Propofol is a commonly used intravenous anesthetic, and breastfeeding parents often have questions about its safety for their infants. This article provides information on propofol and offers practical guidance for breastfeeding parents.
Understanding Propofol
Propofol is a rapid-acting intravenous anesthetic used for inducing and maintaining general anesthesia, and for sedation during various medical procedures. It works by enhancing the activity of gamma-aminobutyric acid (GABA), a neurotransmitter in the brain that slows down brain activity. This action leads to a quick onset of unconsciousness, typically within 15 to 30 seconds after administration.

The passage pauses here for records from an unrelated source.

-- ==== Sys2Proof/Certificates/Slice0/Obligations.lean ====
section
/-!
DEFINITION. The statements for the provers, chapter by chapter of the manual. A statement speaks of the states that
the machine passes through by the model's own names; a state written out as a record update says that every field it
does not name is as before. `commit` is spoken for by `MirrorRewrites`, `markRewrite` sets one mark, and `answer` is
spoken for by `AnswerWritten`; `drain` delivers the notices of the agenda, in the order that Laws/Frame.lean states, each
to the block whose handling (`handle`) a statement gives.
-/

open Sys2Proof Sys2Proof.Machine

/-! ### The queue of commands -/

/-- One step carries out the command at the front of the waiting queue, on the state whose queue is the rest. With no
command waiting, nothing happens in reset; while a character waits behind the one being sent, the stop bit of that one
ends and the waiting character goes out (R53); otherwise one site second passes (what an idle step does is the model's
choice, assumption 3). -/
def Obligations.StepTakesFront : Prop :=
  (∀ (c : Instr) (s : State) (rest : List Instr), step { s with pending := c :: rest } = exec c { s with pending := rest })
  ∧ ∀ s : State, s.pending = [] →
      (s.resetHeld = true → step s = .next s)
      ∧ (s.resetHeld = false → ∀ c, s.link.transmitter.holding = some c →
          step s = .next { s with link := { s.link with transmitter :=
            { shift := some c, holding := s.link.transmitter.rest.head?, rest := s.link.transmitter.rest.tail } } })
      ∧ (s.resetHeld = false → s.link.transmitter.holding = none →
          step s = .next { s with siteSecond := (s.siteSecond + 1) % 4294967296 })

/-! ### Resets, register writes and outputs (chapter 1) -/

/-- R22, R23, R201: each kind of reset leaves the board, the registers and the mirrors at their reset values, and ID
names the reset; a pin and a soft reset keep every word of memory but the change counts. R23, R208: while the reset
pin is asserted the registers read their reset values, every output stands as in reset (TXD at the idle level), host
writes to registers are discarded, and host writes of memory words are carried out. That the assertion itself leaves
all of memory alone, change counts included, and that ID shows the last cause until the release, is the model's
reading (assumption 8). -/
def Obligations.ResetsBoard : Prop :=
  ((∀ s : State, ∃ t, exec .powerOnReset s = .next t ∧ ResetBoard t ∧ readId t = 0x1148#16)
    ∧ (∀ s : State, s.resetHeld = true → Memory.wf s.memory = true →
        ∃ t, exec .pinResetRelease s = .next t ∧ t.resetHeld = false ∧ ResetBoard t ∧ readId t = 0x2148#16
          ∧ ∀ a, (∀ m, a ≠ countAddress m) → t.mem a = s.mem a)
    ∧ ∀ (s : State) (request page : Bool), s.resetHeld = false → Memory.wf s.memory = true →
        ∃ t, exec (.softReset request page) s = .next t ∧ ResetBoard t ∧ readId t = 0x3148#16
          ∧ ∀ a, (∀ m, a ≠ countAddress m) → t.mem a = s.mem a)
  ∧ ((∀ s : State, s.resetHeld = false → ∃ t, exec .pinResetAssert s = .next t ∧ t.resetHeld = true ∧ t.memory = s.memory
      ∧ readId t = readId s ∧ (∀ bit, txd t bit = true)
      ∧ (∀ n, (t.slot n).state = .free ∧ (t.slot n).abortRequested = false) ∧ t.board.intake = []
      ∧ readPost t = 0 ∧ readAbort t = 0 ∧ readAnswered t = 0 ∧ t.board.notice = 0 ∧ t.board.enable = 0
      ∧ readControl t = 0 ∧ statusPage0 t = 0 ∧ statusPage1 t = 0 ∧ interruptAsserted t = false
      ∧ radioKey t = false ∧ (∀ b, blockClear t b = false) ∧ ∀ n, wiperOutput t n = false)
    ∧ (∀ s : State, s.resetHeld = true → exec .pinResetAssert s = .next s)
    ∧ (∀ (s : State) (c : Instr) (reg : Register), s.resetHeld = true → c.writes reg → exec c s = .next s)
    ∧ ∀ (s : State) (a : Nat) (v : Word), s.resetHeld = true → a < 0x7FF8 → Memory.wf s.memory = true →
        ∃ t, exec (.hostMemoryWrite a v) s = .next t ∧ t.resetHeld = true
          ∧ ∀ x, t.mem x = if x = a then v else s.mem x)

/-- Power-on leaves the state of `State.reset` but for the waiting commands, the free value's counter and the pin's
level, which are no registers (assumption 7); its masters are the power-on columns of R36, R37, R38, R60, R97, R117,
R119, R170, R183 and R199. (No plant is in force before RUN entry, and Tr, daily loss and accounts start as R36 gives;
values that the manual does not give are the model's, assumption 6.) The pin and soft columns of the same tables: rows
keep their Tr, daily loss and accounts, stations their SRf, Ts and reseed flag, the farm its accounts; everything
else, the plant in force and the site second with it, stands as at power-on. -/
def Obligations.ResetsMasters : Prop :=
  (∀ s : State, exec .powerOnReset s =
      .next { State.reset with pending := s.pending, freeCount := s.freeCount, resetHeld := s.resetHeld })
  ∧ (let t := State.reset
    (∀ r, t.row r =
        { tr := 32768, enabled := false, sheltered := false, watch := false, contested := false, occupant := none
          reserved := none, daily := 0, lastScore := 0, cumLoss := 0, cumRecovered := 0, passEnergy := 0
          passCount := 0, lastPassEnd := 0 })
    ∧ (∀ r, t.robot r =
        { activity := .unknown, place := .unknown, position := 0, leg := .out, soc := 0, meter := 0, faultCode := 0
          lastHeard := 0, context := none, placementMark := false, surfaceTaken := false, pass := none, target := none
          noEchoBar := false, recallMark := false, homingMark := false
          storm := { target := .none, enRoute := false, release := false, acknowledged := false, retry := false } })
    ∧ (∀ k, t.shuttle k =
        { state := .idle, road := none, carried := none, transfer := none, queue := [], deadline := none
          goAcknowledged := false, faultCode := 0 })
    ∧ (∀ i, t.entry i =
        { inPollList := false, errorCount := 0, doze := false, recovery := 0, noise := 0, sequence := 0
          synchronised := false, command := none, baseline := none, heldUrgent := false })
    ∧ (∀ n, t.station n =
        { state := .unused, remembered := .unused, reseed := true, lastValid := 0, saturation := 0, srf := 32768
          ts := 32768, fresh := false, pulseEnd := none })
    ∧ (∀ n, t.alert n =
        { code := 0, mask := 0, level := .none, state := .free, fault := false, deadline := 0, holdOff := 0, toSecure := 0
          secured := 0, late := 0, heldSlot := none, calm := 0, members := tfill 48 .out })
    ∧ (∀ c : CtxIx, t.context c =
        { link := if h : c.1 + 1 < 96 then some ⟨c.1 + 1, h⟩ else none, owner := none, row := 0, leg := .out
          position := 0, covered := 0, energy := 0, roundNumber := 0, cause := .none, saved := 0 })
    ∧ t.pool.head = some 0 ∧ t.pool.freeCount = 96 ∧ t.pool.failedSaves = 0 ∧ t.pool.armed = true
    ∧ t.farm =
        { totalLoss := 0, totalRecovered := 0, passEnergy := 0, transitEnergy := 0, shuttleEnergy := 0
          completePasses := 0, partialPasses := 0, closeCount := 0, lastClose := 0, closeSlot := none }
    ∧ t.round =
        { state := .idle, number := 0, blocks := 0, horizon := 0, leastLoss := 0, start := 0, windowEnd := 0
          hardEnd := 0, graceMinutes := 0, held := false, started := 0, complete := 0, partialCount := 0, assigned := 0
          candidates := [], recalls := [] }
    ∧ (t.link.urgent = [] ∧ (∀ n, tget t.link.heldBroadcast n = 0) ∧ t.link.cursor = none ∧ t.link.cycle = 0
      ∧ t.link.broadcastCount = 0 ∧ t.link.phase = .idle ∧ t.link.transmitter.shift = none)
    ∧ t.scanner = { scan := none, pendingMask := 0, orders := [], periodicDue := none }
    ∧ (∀ a, tget t.anemometers a = { pulses := 0, speeds := [], gust := 0, windowDue := none })
    ∧ t.modes.mode = .setup ∧ t.siteSecond = 0)
  ∧ ∀ (s t : State) (request page : Bool),
      (s.resetHeld = true ∧ exec .pinResetRelease s = .next t
        ∨ s.resetHeld = false ∧ exec (.softReset request page) s = .next t) →
      t = { State.reset with
            pending := s.pending, freeCount := s.freeCount, board := t.board, memory := t.memory, mirrors := t.mirrors
            rows := tabulate fun r =>
              { Row.powerOn with
                tr := (s.row r).tr, daily := (s.row r).daily, cumLoss := (s.row r).cumLoss
                cumRecovered := (s.row r).cumRecovered, passEnergy := (s.row r).passEnergy
                passCount := (s.row r).passCount, lastPassEnd := (s.row r).lastPassEnd }
            stations := tabulate fun n =>
              { Station.powerOn with
                srf := (s.station n).srf, ts := (s.station n).ts, reseed := (s.station n).reseed }
            farm := { s.farm with lastClose := 0, closeSlot := none } }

The effects of a single dose of propofol are short-lived, usually lasting about 5 to 10 minutes, due to its rapid distribution throughout the body and efficient metabolism. It is highly lipid-soluble and is metabolized primarily in the liver into inactive compounds, which are then excreted from the body. This swift clearance from the body is a significant factor when considering its use in breastfeeding individuals.
Propofol Transfer into Breast Milk and Infant Safety
Propofol transfers into breast milk, but in very small amounts not expected to be significantly absorbed by the infant. Studies indicate less than 0.1% of the administered dose appears in breast milk within 24 hours. This minimal transfer is due to propofol’s pharmacological properties.
Propofol is highly lipid-soluble, allowing it to diffuse into the lipid portion of breast milk. It also has a high protein-binding capacity, meaning a large portion of the drug in the mother’s bloodstream is bound to proteins and less available for transfer into milk. Its rapid metabolism in the liver into inactive, water-soluble metabolites further reduces the active drug in the mother’s system and milk. The estimated infant dose from breast milk after a single maternal dose is approximately 0.2% of the weight-adjusted maternal dosage, considered unlikely to affect a healthy, full-term infant.
Practical Guidance for Breastfeeding Parents
Breastfeeding can be resumed as soon as the mother has recovered sufficiently from general anesthesia to nurse, meaning when the parent is awake, alert, and able to safely hold their infant. There is generally no need to express and discard breast milk, or “pump and dump,” after receiving propofol. This outdated advice was given before comprehensive data on drug accumulation in breast milk was widely available.
If a combination of anesthetic agents was used, follow recommendations for the medication with the longest duration of action or highest risk. While significant adverse effects in breastfed infants are rare, observe the infant for any subtle signs of drowsiness, increased sleepiness, or changes in breathing patterns. These observations are particularly important for premature infants or those with a history of apnea.
Communicate with healthcare providers, including the anesthesiologist, before a procedure to discuss concerns and receive personalized guidance. They can help time feeds and pumping sessions to optimize milk supply and infant safety. Expressing and storing milk before the procedure can be helpful for longer operations or if the parent and infant might be separated.